Exercise brief
Begin at the line containing "def errInvalidMode : BitVec 3 := 2#3" in the data below and go on through the line containing "register (R22). -/", repeating each line exactly; include both ends and no other line.

--- Supplied data Enclosed Below ---

-- ==== Sys2Proof/Machine/Flags.lean ====
section
/-! DEFINITION. The flags of R39: RESULT and STATUS (written together by `Complete`, R212), BUSY, FRAME_VALID[c], and the codes
of R24, R25, R27 and R35. SW_PENDING and SW_DUE are written by the switch operations of Ops.lean and Switch.lean. -/

namespace Sys2Proof.Machine

/-- ERR 0 NONE (R27). -/
def errNone : BitVec 3 := 0#3

/-- ERR 1 HDR_MISMATCH (R27). -/
def errHdrMismatch : BitVec 3 := 1#3

/-- ERR 2 INVALID_MODE (R27). -/
def errInvalidMode : BitVec 3 := 2#3

/-- ERR 3 NO_FRAME (R27). -/
def errNoFrame : BitVec 3 := 3#3

/-- ERR 4 ILLEGAL_CMD (R27). -/
def errIllegalCmd : BitVec 3 := 4#3

/-- RESULT as its 17-bit register: OK [16], VALUE [15:0] (R22, R26). -/
def resultWord (r : Result) : BitVec 17 := BitVec.ofBool r.ok ++ r.value

/-- RD[c] as its 7-bit register: PH [6:5], IDX [4:0] (R22, R35). -/
def rxPhaseCode : RxPhase → BitVec 2
  | .none => 0#2
  | .h0 => 1#2
  | .h1 => 2#2
  | .pay => 3#2

/-- RD[c] as its register (R22). -/
def rdWord (r : Rd) : BitVec 7 := rxPhaseCode r.ph ++ r.idx

/-- HOST_PHASE as its register (R24). -/
def hostPhaseCode : HostPhase → BitVec 3
  | .idle => 0#3
  | .start => 1#3
  | .read => 2#3
  | .extract => 3#3
  | .write => 4#3
  | .toneWait => 5#3
  | .count => 6#3
  | .reserved => 7#3

/-- SW_STATE as its register (R25). -/
def swStateCode : SwState → BitVec 3
  | .idle => 0#3
  | .debounce => 1#3
  | .actMode => 2#3
  | .read => 3#3
  | .extract => 4#3
  | .write => 5#3
  | .release => 6#3
  | .reserved => 7#3

/-- `Complete(ok, value, err)` (R212): RESULT and STATUS.ERR take the outcome, BUSY falls, HOST_PHASE is IDLE. -/
def complete (ok : Bool) (value : Half) (err : BitVec 3) (s : State) : State :=
  { s with result := { ok := ok, value := value }, status := err, busy := false, hostPhase := .idle }

/-- `Complete(0, 0x0000, err)`: the form of every failure (R230, R231). -/
def completeFail (err : BitVec 3) (s : State) : State := complete false 0x0000#16 err s

/-- `Complete(1, value, NONE)`: the form of every success (R231). -/
def completeOk (value : Half) (s : State) : State := complete true value errNone s

/-- FRAME_VALID[c] (R34). -/
def frameValid (c : Ctx) (s : State) : Bool :=
  match c with
  | .host => s.frameValidHost
  | .sw => s.frameValidSw

/-- FRAME_VALID[c] <- v; the other context's flag is not touched (R34, R39). -/
def setFrameValid (c : Ctx) (v : Bool) (s : State) : State :=
  match c with
  | .host => { s with frameValidHost := v }
  | .sw => { s with frameValidSw := v }

end Sys2Proof.Machine
end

--- End of Enclosed Supplied data ---

Output of the exercise
def errInvalidMode : BitVec 3 := 2#3

/-- ERR 3 NO_FRAME (R27). -/
def errNoFrame : BitVec 3 := 3#3

/-- ERR 4 ILLEGAL_CMD (R27). -/
def errIllegalCmd : BitVec 3 := 4#3

/-- RESULT as its 17-bit register: OK [16], VALUE [15:0] (R22, R26). -/
def resultWord (r : Result) : BitVec 17 := BitVec.ofBool r.ok ++ r.value

/-- RD[c] as its 7-bit register: PH [6:5], IDX [4:0] (R22, R35). -/
def rxPhaseCode : RxPhase → BitVec 2
  | .none => 0#2
  | .h0 => 1#2
  | .h1 => 2#2
  | .pay => 3#2

/-- RD[c] as its register (R22). -/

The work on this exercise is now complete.